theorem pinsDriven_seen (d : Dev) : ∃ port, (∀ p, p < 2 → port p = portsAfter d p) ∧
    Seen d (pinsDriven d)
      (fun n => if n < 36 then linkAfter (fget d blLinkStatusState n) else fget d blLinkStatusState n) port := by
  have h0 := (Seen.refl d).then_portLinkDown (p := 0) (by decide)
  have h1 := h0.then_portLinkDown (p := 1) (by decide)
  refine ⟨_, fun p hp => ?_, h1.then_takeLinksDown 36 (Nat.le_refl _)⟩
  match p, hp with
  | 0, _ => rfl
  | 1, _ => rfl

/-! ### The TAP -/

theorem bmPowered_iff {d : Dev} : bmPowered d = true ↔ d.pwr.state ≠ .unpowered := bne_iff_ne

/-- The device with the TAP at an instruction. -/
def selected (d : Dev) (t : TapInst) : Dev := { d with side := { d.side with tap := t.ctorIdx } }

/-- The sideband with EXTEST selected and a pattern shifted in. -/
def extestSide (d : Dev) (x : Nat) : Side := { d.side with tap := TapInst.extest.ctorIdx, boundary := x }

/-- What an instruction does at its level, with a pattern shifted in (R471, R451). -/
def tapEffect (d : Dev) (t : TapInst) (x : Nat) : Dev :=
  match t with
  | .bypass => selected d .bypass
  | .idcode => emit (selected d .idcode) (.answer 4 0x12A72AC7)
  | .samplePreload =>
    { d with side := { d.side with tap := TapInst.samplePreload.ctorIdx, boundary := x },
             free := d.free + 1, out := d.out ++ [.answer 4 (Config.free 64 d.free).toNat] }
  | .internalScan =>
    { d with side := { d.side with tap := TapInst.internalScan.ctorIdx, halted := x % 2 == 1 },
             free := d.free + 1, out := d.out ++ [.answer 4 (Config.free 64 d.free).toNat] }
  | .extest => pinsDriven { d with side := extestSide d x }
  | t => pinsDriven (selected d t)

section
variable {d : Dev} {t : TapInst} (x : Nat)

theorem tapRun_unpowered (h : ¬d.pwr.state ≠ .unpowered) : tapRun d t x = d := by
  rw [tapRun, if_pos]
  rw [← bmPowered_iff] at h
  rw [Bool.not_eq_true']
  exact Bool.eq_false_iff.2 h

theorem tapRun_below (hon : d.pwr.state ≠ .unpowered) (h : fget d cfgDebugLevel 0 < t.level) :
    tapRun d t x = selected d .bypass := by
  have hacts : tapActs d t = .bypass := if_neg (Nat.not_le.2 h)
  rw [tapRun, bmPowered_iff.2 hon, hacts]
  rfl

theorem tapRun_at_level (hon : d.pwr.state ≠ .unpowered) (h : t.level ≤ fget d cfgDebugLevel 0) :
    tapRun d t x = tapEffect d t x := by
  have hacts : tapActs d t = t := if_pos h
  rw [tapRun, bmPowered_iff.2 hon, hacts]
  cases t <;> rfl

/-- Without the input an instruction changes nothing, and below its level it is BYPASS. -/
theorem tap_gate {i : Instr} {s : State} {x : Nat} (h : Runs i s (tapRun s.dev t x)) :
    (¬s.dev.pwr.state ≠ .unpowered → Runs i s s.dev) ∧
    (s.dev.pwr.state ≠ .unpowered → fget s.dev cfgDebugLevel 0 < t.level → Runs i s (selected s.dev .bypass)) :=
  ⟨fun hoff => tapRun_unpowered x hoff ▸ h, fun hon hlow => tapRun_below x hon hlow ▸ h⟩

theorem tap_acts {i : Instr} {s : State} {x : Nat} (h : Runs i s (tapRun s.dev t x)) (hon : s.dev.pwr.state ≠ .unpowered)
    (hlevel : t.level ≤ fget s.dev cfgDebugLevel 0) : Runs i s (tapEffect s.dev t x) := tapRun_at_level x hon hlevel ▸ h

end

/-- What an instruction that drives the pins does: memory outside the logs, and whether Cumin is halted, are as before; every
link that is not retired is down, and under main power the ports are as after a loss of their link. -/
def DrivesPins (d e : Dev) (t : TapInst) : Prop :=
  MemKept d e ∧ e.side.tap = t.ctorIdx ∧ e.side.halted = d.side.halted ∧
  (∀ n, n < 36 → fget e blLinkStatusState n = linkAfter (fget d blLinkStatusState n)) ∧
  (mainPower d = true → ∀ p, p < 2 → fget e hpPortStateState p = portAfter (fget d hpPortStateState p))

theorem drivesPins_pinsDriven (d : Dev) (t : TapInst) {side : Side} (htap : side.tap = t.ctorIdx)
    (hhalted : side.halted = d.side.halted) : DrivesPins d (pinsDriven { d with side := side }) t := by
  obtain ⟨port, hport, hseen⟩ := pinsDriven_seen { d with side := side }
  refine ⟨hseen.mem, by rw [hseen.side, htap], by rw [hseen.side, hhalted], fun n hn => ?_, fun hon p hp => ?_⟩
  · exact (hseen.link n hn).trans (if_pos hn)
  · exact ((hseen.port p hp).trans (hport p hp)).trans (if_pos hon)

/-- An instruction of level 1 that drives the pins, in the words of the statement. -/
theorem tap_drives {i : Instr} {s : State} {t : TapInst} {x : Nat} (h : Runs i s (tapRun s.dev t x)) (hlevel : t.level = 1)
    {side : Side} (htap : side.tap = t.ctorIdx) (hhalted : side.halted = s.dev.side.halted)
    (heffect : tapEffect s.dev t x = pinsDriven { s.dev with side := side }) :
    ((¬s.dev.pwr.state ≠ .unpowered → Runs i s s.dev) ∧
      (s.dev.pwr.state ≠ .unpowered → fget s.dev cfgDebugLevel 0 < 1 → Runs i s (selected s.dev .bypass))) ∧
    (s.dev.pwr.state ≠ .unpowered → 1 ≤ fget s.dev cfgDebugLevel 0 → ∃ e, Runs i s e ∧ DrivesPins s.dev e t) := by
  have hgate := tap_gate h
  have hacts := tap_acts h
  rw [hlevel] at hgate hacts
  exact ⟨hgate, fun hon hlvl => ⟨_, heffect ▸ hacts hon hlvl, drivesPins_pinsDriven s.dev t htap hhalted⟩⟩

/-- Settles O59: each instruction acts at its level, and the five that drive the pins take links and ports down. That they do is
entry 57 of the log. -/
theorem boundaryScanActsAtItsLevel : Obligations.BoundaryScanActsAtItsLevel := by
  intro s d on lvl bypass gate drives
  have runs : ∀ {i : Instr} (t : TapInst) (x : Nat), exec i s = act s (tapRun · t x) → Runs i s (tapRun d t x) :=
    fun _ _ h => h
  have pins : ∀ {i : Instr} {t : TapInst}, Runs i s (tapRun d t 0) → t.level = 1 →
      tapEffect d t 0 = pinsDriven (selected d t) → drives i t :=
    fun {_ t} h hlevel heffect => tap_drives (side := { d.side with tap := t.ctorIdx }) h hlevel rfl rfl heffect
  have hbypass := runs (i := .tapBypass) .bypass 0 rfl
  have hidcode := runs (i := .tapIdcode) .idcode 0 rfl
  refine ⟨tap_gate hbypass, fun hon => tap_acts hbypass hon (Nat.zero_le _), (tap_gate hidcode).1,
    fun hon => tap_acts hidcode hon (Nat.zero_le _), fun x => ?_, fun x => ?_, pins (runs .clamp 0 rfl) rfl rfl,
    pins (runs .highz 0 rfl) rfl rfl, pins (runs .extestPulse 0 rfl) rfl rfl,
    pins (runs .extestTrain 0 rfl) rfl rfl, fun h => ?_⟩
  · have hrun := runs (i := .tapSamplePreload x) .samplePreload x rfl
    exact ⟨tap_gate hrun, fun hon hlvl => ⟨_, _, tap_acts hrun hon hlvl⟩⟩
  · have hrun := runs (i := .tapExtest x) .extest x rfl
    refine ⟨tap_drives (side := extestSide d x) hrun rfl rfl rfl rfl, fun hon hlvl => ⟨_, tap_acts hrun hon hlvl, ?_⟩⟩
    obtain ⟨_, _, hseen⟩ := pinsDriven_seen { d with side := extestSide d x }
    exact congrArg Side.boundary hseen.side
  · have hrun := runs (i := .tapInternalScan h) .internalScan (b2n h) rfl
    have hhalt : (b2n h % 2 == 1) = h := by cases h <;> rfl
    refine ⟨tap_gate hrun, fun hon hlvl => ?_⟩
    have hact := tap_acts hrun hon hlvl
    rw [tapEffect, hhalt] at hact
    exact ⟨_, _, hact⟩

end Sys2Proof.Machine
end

> _PROMPT_: For each line in the records that holds "What", show that line as it stands.

> _EXERCISE RESULT_:
/-- What an instruction does at its level, with a pattern shifted in (R471, R451). -/
/-- What an instruction that drives the pins does: memory outside the logs, and whether Cumin is halted, are as before; every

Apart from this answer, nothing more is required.